*Work item*
In the data below, find the line that contains "def State.markIssued (s" and the line that contains "if (s.fold f).sideNow.dmf.kind.isSome". Copy both, plus every line between them, exactly.

*Exercise material*
+ + + +

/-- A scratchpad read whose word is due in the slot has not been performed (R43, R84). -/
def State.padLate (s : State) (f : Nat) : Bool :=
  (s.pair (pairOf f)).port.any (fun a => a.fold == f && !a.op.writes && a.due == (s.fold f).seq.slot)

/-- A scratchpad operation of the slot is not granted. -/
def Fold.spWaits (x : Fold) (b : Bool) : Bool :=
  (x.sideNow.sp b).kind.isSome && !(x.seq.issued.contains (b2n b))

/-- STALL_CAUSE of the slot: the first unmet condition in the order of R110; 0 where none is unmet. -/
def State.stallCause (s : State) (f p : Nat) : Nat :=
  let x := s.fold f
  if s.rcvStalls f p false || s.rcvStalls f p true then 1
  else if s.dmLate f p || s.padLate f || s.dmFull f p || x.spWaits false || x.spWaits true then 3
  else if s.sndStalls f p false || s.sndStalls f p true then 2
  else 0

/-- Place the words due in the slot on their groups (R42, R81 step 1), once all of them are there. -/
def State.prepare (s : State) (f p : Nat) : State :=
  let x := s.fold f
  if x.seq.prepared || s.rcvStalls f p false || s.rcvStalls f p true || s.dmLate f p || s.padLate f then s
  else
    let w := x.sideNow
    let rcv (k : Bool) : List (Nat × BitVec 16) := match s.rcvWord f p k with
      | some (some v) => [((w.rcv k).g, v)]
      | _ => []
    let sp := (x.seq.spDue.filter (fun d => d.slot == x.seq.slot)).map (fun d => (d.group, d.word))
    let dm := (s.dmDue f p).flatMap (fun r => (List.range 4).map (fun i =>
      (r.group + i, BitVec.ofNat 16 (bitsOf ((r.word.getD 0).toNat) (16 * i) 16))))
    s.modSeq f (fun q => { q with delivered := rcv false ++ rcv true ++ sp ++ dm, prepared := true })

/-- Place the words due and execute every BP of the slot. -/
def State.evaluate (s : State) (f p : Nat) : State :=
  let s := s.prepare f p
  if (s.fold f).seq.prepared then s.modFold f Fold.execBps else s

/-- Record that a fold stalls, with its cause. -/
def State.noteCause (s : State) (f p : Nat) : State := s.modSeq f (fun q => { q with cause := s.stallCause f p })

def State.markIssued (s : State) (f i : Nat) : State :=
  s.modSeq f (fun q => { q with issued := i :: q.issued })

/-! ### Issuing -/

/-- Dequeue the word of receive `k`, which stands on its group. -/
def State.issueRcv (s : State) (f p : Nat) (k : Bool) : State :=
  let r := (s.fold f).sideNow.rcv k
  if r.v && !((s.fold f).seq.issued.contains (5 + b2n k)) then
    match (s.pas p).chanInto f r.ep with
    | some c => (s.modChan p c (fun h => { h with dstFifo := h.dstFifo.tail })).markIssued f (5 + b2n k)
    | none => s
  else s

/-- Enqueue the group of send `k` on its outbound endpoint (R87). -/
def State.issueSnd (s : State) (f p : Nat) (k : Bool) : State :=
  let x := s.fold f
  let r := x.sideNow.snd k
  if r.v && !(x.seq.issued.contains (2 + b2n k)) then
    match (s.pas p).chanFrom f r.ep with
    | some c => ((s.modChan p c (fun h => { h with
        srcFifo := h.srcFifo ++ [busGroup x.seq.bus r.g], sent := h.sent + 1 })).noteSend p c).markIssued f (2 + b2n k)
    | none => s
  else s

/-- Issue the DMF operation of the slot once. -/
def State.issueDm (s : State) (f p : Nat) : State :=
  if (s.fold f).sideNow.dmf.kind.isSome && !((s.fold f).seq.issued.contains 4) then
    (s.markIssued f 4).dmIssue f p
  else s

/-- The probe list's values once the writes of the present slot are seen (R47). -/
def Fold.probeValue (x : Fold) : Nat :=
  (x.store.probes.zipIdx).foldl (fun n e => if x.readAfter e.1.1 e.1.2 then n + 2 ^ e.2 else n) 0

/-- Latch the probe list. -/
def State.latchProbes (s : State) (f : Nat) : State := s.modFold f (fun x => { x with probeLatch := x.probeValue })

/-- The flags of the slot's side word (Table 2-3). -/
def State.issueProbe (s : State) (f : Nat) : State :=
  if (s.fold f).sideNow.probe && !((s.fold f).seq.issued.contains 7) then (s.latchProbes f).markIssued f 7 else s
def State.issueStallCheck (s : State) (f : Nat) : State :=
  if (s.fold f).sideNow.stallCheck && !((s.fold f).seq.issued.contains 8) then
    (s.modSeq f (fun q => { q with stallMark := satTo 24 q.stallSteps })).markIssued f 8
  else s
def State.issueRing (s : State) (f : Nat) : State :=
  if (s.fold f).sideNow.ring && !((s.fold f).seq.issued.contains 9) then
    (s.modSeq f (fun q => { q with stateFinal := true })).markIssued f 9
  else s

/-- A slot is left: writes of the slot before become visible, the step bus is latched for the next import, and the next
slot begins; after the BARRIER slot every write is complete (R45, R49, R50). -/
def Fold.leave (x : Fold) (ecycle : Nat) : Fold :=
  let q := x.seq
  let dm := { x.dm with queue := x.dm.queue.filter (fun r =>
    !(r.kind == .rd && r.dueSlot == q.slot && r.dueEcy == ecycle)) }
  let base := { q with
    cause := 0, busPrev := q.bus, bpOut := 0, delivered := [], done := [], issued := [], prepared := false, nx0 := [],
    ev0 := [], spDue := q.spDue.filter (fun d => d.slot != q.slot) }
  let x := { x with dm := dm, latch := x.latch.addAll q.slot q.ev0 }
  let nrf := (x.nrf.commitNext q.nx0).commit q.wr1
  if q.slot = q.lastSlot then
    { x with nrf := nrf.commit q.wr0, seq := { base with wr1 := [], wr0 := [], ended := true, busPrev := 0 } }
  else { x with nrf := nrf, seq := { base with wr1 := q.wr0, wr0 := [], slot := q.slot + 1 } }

+ + + +

*Answer section*
def State.markIssued (s : State) (f i : Nat) : State :=
  s.modSeq f (fun q => { q with issued := i :: q.issued })

/-! ### Issuing -/

/-- Dequeue the word of receive `k`, which stands on its group. -/
def State.issueRcv (s : State) (f p : Nat) (k : Bool) : State :=
  let r := (s.fold f).sideNow.rcv k
  if r.v && !((s.fold f).seq.issued.contains (5 + b2n k)) then
    match (s.pas p).chanInto f r.ep with
    | some c => (s.modChan p c (fun h => { h with dstFifo := h.dstFifo.tail })).markIssued f (5 + b2n k)
    | none => s
  else s

/-- Enqueue the group of send `k` on its outbound endpoint (R87). -/
def State.issueSnd (s : State) (f p : Nat) (k : Bool) : State :=
  let x := s.fold f
  let r := x.sideNow.snd k
  if r.v && !(x.seq.issued.contains (2 + b2n k)) then
    match (s.pas p).chanFrom f r.ep with
    | some c => ((s.modChan p c (fun h => { h with
        srcFifo := h.srcFifo ++ [busGroup x.seq.bus r.g], sent := h.sent + 1 })).noteSend p c).markIssued f (2 + b2n k)
    | none => s
  else s

/-- Issue the DMF operation of the slot once. -/
def State.issueDm (s : State) (f p : Nat) : State :=
  if (s.fold f).sideNow.dmf.kind.isSome && !((s.fold f).seq.issued.contains 4) then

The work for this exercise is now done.